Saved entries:
┌──

/-! ### Special registers (R41, R103, R104) -/

/-- A 32-bit special register that SRD reads as U. -/
def State.special32 (s : State) (h : Here) (i : Nat) : Word :=
  let sp := h.sp
  let v := s.slice sp.slice
  match i with
  | 0x01 => BitVec.ofNat 32 sp.y
  | 0x02 => BitVec.ofNat 32 sp.z
  | 0x03 => BitVec.ofNat 32 sp.lo
  | 0x04 => BitVec.ofNat 32 sp.len
  | 0x06 => BitVec.ofNat 32 (h.core - 4 * v.q0)
  | 0x07 => BitVec.ofNat 32 (quadOf h.core - v.q0)
  | 0x08 => BitVec.ofNat 32 (dieOf h.core - v.q0 / 16)
  | 0x09 => BitVec.ofNat 32 (if h.cp then h.ctx else sp.slice)
  | 0x0D => sp.cause
  | 0x10 => sp.fpctl
  | 0x11 => sp.fpsticky
  | 0x12 => sp.agelim
  | _ =>
    if 0x14 ≤ i ∧ i ≤ 0x17 then SMap.get 0 sp.ls (i - 0x14)
    else if 0x18 ≤ i ∧ i ≤ 0x1B then SMap.get 0 sp.le (i - 0x18)
    else sp.lcAt (i - 0x1C)

/-- A 64-bit special register. -/
def State.special64 (s : State) (h : Here) (i : Nat) : DWord :=
  match i with
  | 0x0A => s.tick
  | 0x0B => h.sp.rtm
  | 0x0C => h.sp.tmr
  | 0x0E => h.sp.tpc
  | _ => h.sp.faddr

/-- Indices of 64-bit registers. -/
def wideSpecial (i : Nat) : Bool := decide (i = 0x0A ∨ i = 0x0B ∨ i = 0x0C ∨ i = 0x0E ∨ i = 0x0F)

/-- %wgid at item x is a base of its row plus floor(x / W); 0 with WGSIZE 0. -/
def State.wgidBase (s : State) (h : Here) : Nat × Nat :=
  match s.launch? h.sp.slice h.sp.launch with
  | some l => if l.wgsize = 0 then (0, 0) else ((h.sp.z * l.y + h.sp.y) * (l.x / l.wgsize), l.wgsize)
  | none => (0, 0)

/-- SRD and SWR of %fpctl and %fpsticky wait for FSPEC results that are outstanding (R138). -/
def Span.fpWaits (sp : Span) (i : Nat) : Bool := decide (i = 0x10 ∨ i = 0x11) && sp.pending.any (·.special)

def opSrd (x : Ext) (s : State) (h : Here) : Ends :=
  let i := x.a.toNat
  if h.sp.fpWaits i then .retry s .retry
  else if i = 0 then
    Alu.run { srcs := [.index], dst := .reg x.d.toNat, form := fun _ _ l => copyForm (l.headD .m), item := fun l => (l.headD 0, 0) } x s h
  else if i = 5 then
    let (base, w) := s.wgidBase h
    let val (n : Nat) : DWord := if w = 0 then 0 else BitVec.ofNat 64 (base + n / w)
    Alu.run
      { srcs := [.index], dst := .reg x.d.toNat,
        form := fun lo len _ => if w = 0 ∨ lo / w = (lo + len - 1) / w then some (.u (val lo), 0) else none,
        item := fun l => (val (l.headD 0).toNat, 0) } x s h
  else if wideSpecial i then (constAlu (.pair x.d.toNat) (s.special64 h i)).run x s h
  else (constAlu (.reg x.d.toNat) ((s.special32 h i).setWidth 64)).run x s h

/-- Writes a special register of the issuing context. -/
def Span.writeSpecial (sp : Span) (i : Nat) (v : DWord) : Span :=
  let w : Word := v.setWidth 32
  match i with
  | 0x0C => { sp with tmr := v, timerFlag := sp.timerFlag && decide (v ≠ 0) }
  | 0x0E => { sp with tpc := v }
  | 0x10 => { sp with fpctl := w &&& 0x1F03 }
  | 0x11 => { sp with fpsticky := w &&& 0x1F }
  | 0x12 => { sp with agelim := w &&& 0xFFFF }
  | _ =>
    if 0x14 ≤ i ∧ i ≤ 0x17 then { sp with ls := SMap.set 0 sp.ls (i - 0x14) w }
    else if 0x18 ≤ i ∧ i ≤ 0x1B then { sp with le := SMap.set 0 sp.le (i - 0x18) w }
    else sp.setLc (i - 0x1C) w

def opSwr (x : Ext) (s : State) (h : Here) : Ends :=
  let i := x.d.toNat
  let r := x.a.toNat
  let wide := wideSpecial i
  if h.sp.fpWaits i then .retry s .retry
  else if h.sp.orderBad (if wide then [r, r + 1] else [r]) then .cause s cORDER
  else
    match (if wide then h.sp.pairU r else (h.sp.regU r).map fun v => v.setWidth 64) with
    | none => .cause s cOPFORM
    | some v => .done (s.keep h (h.sp.writeSpecial i v))

/-! ### Predicates (R105, R106) -/

/-- The form of a Boolean operation on two predicate forms; none for M (R105). -/
def plopForm (op : Nat) (a b : PForm) : Option PForm :=
  let known (p : PForm) : Option PForm := if p = .m then none else some p
  match op, a, b with
  | 0, .f, _ => some .f
  | 0, _, .f => some .f
  | 0, .t, q => known q
  | 0, q, .t => known q
  | 0, .lt j, .lt k => some (.lt (min j k))
  | 0, .ge j, .ge k => some (.ge (max j k))
  | 0, .lt j, .ge k => if j ≤ k then some PForm.f else none
  | 0, .ge k, .lt j => if j ≤ k then some PForm.f else none
  | 1, .t, _ => some .t
  | 1, _, .t => some .t
  | 1, .f, q => known q
  | 1, q, .f => known q
  | 1, .lt j, .lt k => some (.lt (max j k))
  | 1, .ge j, .ge k => some (.ge (min j k))
  | 1, .lt j, .ge k => if k ≤ j then some .t else none
  | 1, .ge k, .lt j => if k ≤ j then some .t else none
  | 2, .f, q => known q
  | 2, q, .f => known q
  | 2, .t, q => known (negPred q)
  | 2, q, .t => known (negPred q)
  | 2, .lt j, .lt k => if j = k then some PForm.f else none
  | 2, .ge j, .ge k => if j = k then some PForm.f else none
  | 2, .lt j, .ge k => if j = k then some .t else none
  | 2, .ge k, .lt j => if j = k then some .t else none
  | 3, q, _ => known (negPred q)
  | _, _, _ => none

/-- The Boolean operation on two values. -/
def plopBool (op : Nat) (a b : Bool) : Bool :=
  match op with
  | 0 => a && b
  | 1 => a || b
  | 2 => a != b
  | _ => !a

└──

Task: The answer to this exercise is one number: how many lines of the records above contain the string "State".

Response area: 5